Identify 4 components of correct nursing documentation ( this also includes electronic documentation)
Why is it important to measure and record a person weight and height on admission?
You are required to provide a clinical handover to the Enrolled Nurse and Registered Nurse who are coming onto the next shift.
Using the ISBAR format, what information would you include when doing a verbal bedside clinical handover for Mrs Hui?
ISBAR
Mrs Hui has had an Ischaemic cerebrovascular accident (CVA).
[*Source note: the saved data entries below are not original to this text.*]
-- ==== Sys2Proof/Machine/Time.lean ====
section
/-! DEFINITION. Time (R359 to R363, R396, R399): the PTP state machine, its messages, the PPS input and the loss of AON_REFCLK. -/

namespace Sys2Proof.Machine

/-! ### PTP states (Table 10.24) -/

/-- PTP states. -/
def ptpFree : Nat := 0
@[inherit_doc ptpFree] def ptpAcquiring : Nat := 1
@[inherit_doc ptpFree] def ptpLocked : Nat := 2
@[inherit_doc ptpFree] def ptpHoldover : Nat := 3
@[inherit_doc ptpFree] def ptpFault : Nat := 4

/-- STATE of PTP_STATUS. -/
def State.ptpState (s : State) : Nat := s.f F.ptpStatusState

/-- PTP enters a state: leaving LOCKED clears HALL and raises 0x4030, entering it sets HALL unless the internal oscillator drives the tick, FAULT raises 0x4031, and FAULT and HOLDOVER begin without slewing (R360, R361, R399). -/
def State.enterPtp (s : State) (st : Nat) : State :=
  let was := s.ptpState
  let s := { s.fset F.ptpStatusState st with ptp := { s.ptp with
    good := if st = was then s.ptp.good else 0
    target := if st = ptpFault ∨ st = ptpHoldover then 0 else s.ptp.target } }
  let s := if was = ptpLocked ∧ st ≠ ptpLocked then (s.fset F.tickStatusHall 0).raise 0x4030 748 else s
  let s := if st = ptpLocked ∧ !s.fb F.tickStatusBackup then s.fset F.tickStatusHall 1 else s
  if st = ptpFault ∧ was ≠ ptpFault then (s.fset F.tickStatusHall 0).raise 0x4031 748 else s

/-- A signed number held to the range of a field of `w` bits. -/
def saturate (w : Nat) (v : Int) : Int := max (-(2 ^ (w - 1) : Int)) (min v (2 ^ (w - 1) - 1))

/-- Slews toward the source: single tick periods are lengthened or shortened by 1.25 ns each until the offset is gone (R360, R397). -/
def State.slew (s : State) (off : Int) : State := { s with ptp := { s.ptp with target := (-off * 4).tdiv 5 } }

/-- Slew that steps of 1.25 ns, each with its sign, add up to, in whole ns (R397; log entry 164). -/
def slewNs (l : List (Nat × Int)) : Int := ((l.map (·.2)).sum * 5).tdiv 4

/-- One tick of slewing: one step of 1.25 ns where one is due and fewer than 80 steps, 100 ns, lie in the last 1,000 ticks, which ADJ_NS adds up (R397, Table 12.8). -/
def State.slewTick (s : State) : State :=
  let p := s.ptp
  let l := (p.slews.map fun x => (x.1 + 1, x.2)).filter fun x => decide (x.1 < 1000)
  let p := if p.target = 0 ∨ 80 ≤ l.length then { p with slews := l }
    else { p with slews := l ++ [(0, p.target.sign)], target := p.target - p.target.sign }
  { s with ptp := p }.fset F.tickStatusAdjNs (slewNs p.slews % 2 ^ 16).toNat

/-- Steps TICK_COUNT to the source's time in whole ticks and sets STEPPED; the Announce timeouts go on from the new count (R361, R399). -/
def State.stepTick (s : State) (off : Int) : State :=
  let t := (((s.now : Int) * 1000 - off) / 1000).toNat
  let announced := s.ptp.announced.map fun a => (a.1, a.2.1, a.2.2 - s.now + t)
  ({ s with ptp := { s.ptp with announced }, boot := { s.boot with stepped := s.boot.stepped + (t - s.now : Int) } }.fset F.tickCountTicks t).fraise F.tickStatusStepped

/-- One more offset: consecutive ones below 200 ns lock PTP at 16 (R360). -/
def State.countGood (s : State) (off : Int) : State :=
  let good := if off.natAbs < 200 then s.ptp.good + 1 else 0
  let s := { s with ptp := { s.ptp with good } }
  if 16 ≤ good ∧ s.ptpState ≠ ptpLocked then s.enterPtp ptpLocked else s

/-- FAULT with an offset: without a job the tick is stepped once two offsets agree within 200 ns; with one it is slewed until 16 offsets lie below 200 ns (R361). -/
def State.faultOffset (s : State) (off : Int) : State :=
  if s.jobRuns then (s.slew off).countGood off
  else
    match s.ptp.last with
    | some o => if (off - o).natAbs ≤ 200 then (s.stepTick off).enterPtp ptpAcquiring else s
    | none => s

/-- A usable offset from the selected source, in ns, local time less the source's: FREE and HOLDOVER go to ACQUIRING, and beyond 10 µs to FAULT (R360, R361). -/
def State.takeOffset (s : State) (off : Int) : State :=
  let s := s.fset F.ptpStatusOffset ((saturate 32 off) % 2 ^ 32).toNat
  let st := s.ptpState
  let s :=
    if st = ptpFault then s.faultOffset off
    else if 10000 < off.natAbs then s.enterPtp ptpFault
    else ((if st = ptpFree ∨ st = ptpHoldover then s.enterPtp ptpAcquiring else s).slew off).countGood off
  { s with ptp := { s.ptp with lastSync := s.now, last := if s.ptpState = ptpFault then some off else none } }

/-- Port of a source. -/
def State.ptpPortOf (s : State) (source : Nat) : Nat := Config.ptpPort s.boot.config source % 32

/-- The image lists the source and its port runs PTP (R359). -/
def State.ptpSource (s : State) (source : Nat) : Bool := decide (source < s.f F.ptpCfgSources) && s.fb F.portPCfgPtp (s.ptpPortOf source)

/-- The source is one that may speak, still announces itself and is the one selected (R359). -/
def State.selected (s : State) (source : Nat) : Bool :=
  s.ptpSource source && source == s.f F.ptpStatusSource && s.ptp.announced.any fun a => a.1 == source

/-- Asymmetry of the path that a source's messages take, in ns: ASYM of the source's port, signed (R363). -/
def State.asymmetry (s : State) (source : Nat) : Int :=
  let v := s.f F.portPCfgAsym (s.ptpPortOf source)
  if v < 2048 then v else (v : Int) - 4096

/-- The offset from a source: what a Sync measured, the difference of its two timestamps, less the measured delay of its path and the asymmetry of the port (R359, R363; log entry 135). -/
def State.compensated (s : State) (source : Nat) (offset : Int) : Int := offset - s.ptp.delay - s.asymmetry source

/-- PTP_SYNC: a one-step Sync gives an offset; a two-step one waits for its Follow_Up (R359, R360). -/
def execPtpSync (source : Nat) (offset : Int) (twoStep : Bool) (s : State) : Host.Outcome State Fault Refusal :=
  if !s.selected source then .next s
  else if twoStep then .next { s with ptp := { s.ptp with twoStep := some source } }
  else .next (s.takeOffset (s.compensated source offset))

/-- PTP_FOLLOW_UP: completes a two-step Sync. -/
def execPtpFollowUp (source : Nat) (offset : Int) (s : State) : Host.Outcome State Fault Refusal :=
  if s.selected source && s.ptp.twoStep == some source then .next ({ s with ptp := { s.ptp with twoStep := none } }.takeOffset (s.compensated source offset))
  else .next s

/-- PTP_DELAY_RESP: the answer to the part's Delay_Req gives the path delay to the selected source. -/
def execPtpDelayResp (source : Nat) (delay : Int) (s : State) : Host.Outcome State Fault Refusal :=
  if s.selected source && s.ptp.asked == some source then .next { s with ptp := { s.ptp with delay, asked := none } } else .next s

/-- What the best master clock algorithm compares of two grandmasters, in its order (R359; log entry 163). -/
def announceRank (a : Announce) : List Nat := [a.priority1, a.clockClass, a.accuracy, a.variance, a.priority2, a.identity, a.steps]

/-- The first of two ranks that differ decides; lower is better. -/
def rankLt : List Nat → List Nat → Bool
  | a :: l, b :: m => decide (a < b) || (a == b && rankLt l m)
  | _, _ => false

/-- The best of the sources that announce themselves, the lower index among equals (R359). -/
def bestSource (l : List (Nat × Announce × Nat)) : Option Nat :=
  (l.foldl (fun (b : Option (Nat × Announce × Nat)) x =>
    match b with
    | none => some x
    | some y => if rankLt (announceRank x.2.1 ++ [x.1]) (announceRank y.2.1 ++ [y.1]) then some x else some y) none).map (·.1)

/-- The best master clock algorithm: sources that no longer announce themselves are left out, and a change of source begins its measurements anew (R359). -/
def State.elect (s : State) : State :=
  let l := s.ptp.announced.filter fun a => decide (s.now < a.2.2)
  let s := { s with ptp := { s.ptp with announced := l } }
  match bestSource l with
  | none => s
  | some b =>
    if b = s.f F.ptpStatusSource ∧ s.ptpPortOf b = s.f F.ptpStatusPort then s
    else
      ({ s with ptp := { s.ptp with delay := 0, asked := none, twoStep := none, last := none } }.fset F.ptpStatusSource b).fset
        F.ptpStatusPort (s.ptpPortOf b)

/-- PTP_ANNOUNCE: the best master clock algorithm chooses among the listed sources, each of which holds for three of its Announce intervals (R359; log entry 163). -/
def execPtpAnnounce (source : Nat) (message : Announce) (s : State) : Host.Outcome State Fault Refusal :=
  if !s.ptpSource source then .next s
  else
    let announced := (s.ptp.announced.filter fun p => p.1 != source) ++ [(source, message, s.now + 3 * message.interval)]
    .next { s with ptp := { s.ptp with announced } }.elect

/-- PTP_DELAY_REQ_SEND: the part asks the selected source for its delay (R359). -/
def execPtpDelayReqSend (source : Nat) (s : State) : Host.Outcome State Fault Refusal :=
  if s.selected source then .next ({ s with ptp := { s.ptp with asked := some source } }.emit (.ptpDelayReq source)) else .next s

/-- PTP_HOLDOVER_ENTRY: no usable Sync for 4 s (R360). -/
def execPtpHoldoverEntry (s : State) : Host.Outcome State Fault Refusal :=
  let st := s.ptpState
  if (st = ptpAcquiring ∨ st = ptpLocked ∨ st = ptpFault) ∧ s.ptp.lastSync + 4000000 ≤ s.now then
    .next (s.enterPtp ptpHoldover)
  else .next s

/-- The part slews in this state: not in FREE and HOLDOVER, and in FAULT only while a job runs (R360, R361). -/
def State.slews (s : State) : Bool :=
  s.ptpState == ptpAcquiring || s.ptpState == ptpLocked || (s.ptpState == ptpFault && s.jobRuns)

/-- PPS_EDGE: a pulse of PTP_PPS_IN, whose two transitions count, and whose rising edge is the start of the PTP second; once LOCKED, one more than 1 µs away is ignored (R362, R408; log entry 80). -/
def execPpsEdge (error : Int) (s : State) : Host.Outcome State Fault Refusal :=
  let s := s.countEdges 1 2
  if !s.fb F.ptpCfgPpsEn || s.masked 1 then .next s
  else if s.ptpState = ptpLocked ∧ 1000 < error.natAbs then .next (s.fadd F.ptpStatusPpsIgnored)
  else if s.slews then .next (s.slew error)
  else .next s

/-- AON_REFCLK_LOSS: the internal oscillator drives the tick until power-on reset, and the part enters Hove-to with cause CLOCK (R396). -/
def execAonRefclkLoss (s : State) : Host.Outcome State Fault Refusal :=
  if s.fb F.tickStatusBackup then .next s
  else .next ((((s.fset F.tickStatusBackup 1).fset F.tickStatusHall 0).raise 0x1021 745).askHove 6)

end Sys2Proof.Machine
end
Answer the following questions.
Explain the two types of CVA, including where it occurs and what causes it.
Identify four (4) indications of a left sided CVA.
Identify the other morbidities / co-morbidities that Mrs Hui has.
Mrs Hui is 46 yrs of age, discuss how depression can affect a person in middle adulthood.
The RN has created care plans for Mrs Hui and identified four (4) assessment and nursing diagnoses based on the Nursing process concept.
As the EN contributing to the nursing care plan, please provide the following for each of the four (4) care plans.
Two (2)nursing implementations for each care plan.
One (1)rational and one (1) Assessment for each Implementation.